Yes, the Merchants Club—the seediest of Anadarko’s seedy bars. The Merchants Club—a bar with an attitude-- which kept its double front doors flung wide open so that all of Protestant Anadarko could peer into its dark and smoky maw in the hope of seeing a neighbor sucking down a Coors, a Jax, or a Stag, accompanied—we hoped--by a woman other than his wife.

But, of course, our neighbors didn’t hang out in the Merchants Club. It was a bar for Indian men, and a middle-class white guy would be nuts to go inside.

Perfect place for Fielden, however. And I knew when we drove up to the Merchants Club’s back door where he had been getting his booze. Fielden mumbled a stern order to wait and then slid silently into the back door of Hell itself. 

I waited and I waited. And then, through the pickup’s rear window, I saw an Anadarko cop walking down the alley, checking for unlocked doors. He was carrying one of those long, heavy flashlights that double as a nightstick. Uh oh!

The officer tapped the window glass with his flashlight. “What are you doing here, kid?”

I was terrified. What in the hell did he think I was doing behind the Merchant Club? Buying booze? Cocaine? Soliciting a prostitute? Planning a burglary?

My mind reeled with the shock of adrenalin, and for once in my otherwise dull-witted life, I did some fast thinking.

“Officer,” I said, “my truck won’t start.”  

Then I explained how beating on the alternator would sometimes get the engine to turn over. The cop said he had seen that problem before and offered to help. I raised the hood on the most dangerous and ugly truck in America and started beating on the alternator with a crescent wrench, while the cop shined his light into the engine compartment.

Then I quickly scrambled back in the truck, turned the key, and the engine cranked right up.  “Thanks for your help, officer!” 

And in fact, he had been helpful, and I felt bad about deceiving him.

But where was Fielden? To hell with Fielden, I thought. I’m getting out of here.

And then, with almost perfect timing, Fielden came out of the backdoor of the Merchants Club with two quarts of Coors Banquet Beer, bottle tops peeking coyly out of brown paper bags. My heart stopped beating

If Fielden was surprised to see the cop, he didn’t show it, and the cop didn’t seem surprised either. The cop didn’t say anything. Fielden didn’t say anything. And I didn’t say anything. Fielden climbed in the truck, and off we went.

About five minutes later, Fielden and I were at the teen hop. I parked the truck, and we bought our admission tickets—a buck apiece.  I had had enough excitement for the night, and I began drifting away from Fielden, hoping to lose myself in a crowd of dancing Oklahomans.

But Fielden followed me—lurching across the dance floor with a quart bottle of Coors squeezed under each armpit and concealed beneath his trench coat. 

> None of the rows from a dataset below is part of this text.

-- ==== Sys2Proof/WellFormed.lean ====
section
/-! DEFINITION. Which commands and which assembler statements are legal (30_encoding.md R75, R79, R81). -/

namespace Sys2Proof

/-- Every field pattern of every op is a legal command: no value is illegal (R75), every don't-care
combination is legal, and op 0b11 is accepted like any other (R79). So there is nothing to refuse. -/
def Instr.wf : Instr → Bool
  | .encode _ _ _ => true
  | .decode _ _ _ => true
  | .validate _ _ _ => true
  | .rsv _ _ _ => true

/-- A written `len` fits the 32 bits of `cmd_len`. R81 gives `len=<decimal>` no bound, and R77 saturates only
the length of a string: that a larger number is no statement is DESIGN CHOICE (log 20). -/
def Statement.lenFits : Option Nat → Bool
  | none => true
  | some n => n < 2 ^ 32

/-- R81: `chars="<text>"` needs at most 22 characters, or a written `len` other than 22. -/
def Statement.charsAllowed (len : Option Nat) : Option CharsArg → Bool
  | none => true
  | some (.hex _) => true
  | some (.text t) =>
    t.length ≤ 22 ||
      match len with
      | none => false
      | some n => n != 22

/-- The statements R81 and R82 allow. That each of the four operations may carry or leave out each of the
three fields is DESIGN CHOICE (log 21): R81's lines show an operation with the fields it reads, and say
"optional" of RSV's only. -/
def Statement.wf : Statement → Bool
  | .command _ _ len chars => Statement.lenFits len && Statement.charsAllowed len chars
  | .encodeUuid _ => true
  | .decodeS _ => true
  | .validateS _ => true
  | .wait => true
  | .idle _ => true
  | .reset => true

end Sys2Proof
end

Then, when he was only about two feet from me, an enthusiastic girl doing the Twist—I think she was from Fort Cobb—bumped him.

Fielden’s arms flew up and two quarts of Coors crashed on the concrete floor. Flying glass went everywhere. The bottom of Fielden’s trench coat was drenched in beer.

Fielden had been trying to tell me something just before the beer bottles broke. What was it he wanted to say? I’ll never know because a squad of Rotarians, the teen hop’s zealous chaperones, hustled him out into the darkness.

A few months after that memorable evening, I went away to Oklahoma State University, where I wasted four more years of my life. Fielden stayed in Anadarko and slipped deeper and deeper into alcohol.  He died in Florida at the age of 33. I think he was in rehab at the time.

I learned that Fielden was buried in the cemetery next to the Redstone Church, situated below a bluff that overlooks the Washita river.

Did Fielden die a Christian? I do not know, and I do not care. And, at this stage of my life, I feel sure God doesn’t care either.

But what the hell do I know? Fielden and I spent hundreds of hours driving around Anadarko together, and I don’t think I ever asked him a single question.

Nevertheless, if there is a heaven, I’m sure Fielden will be there. After all, paradise would not be paradise without fresh, hot popcorn, seasoned with orange popcorn salt. And nobody popped popcorn better than Fielden.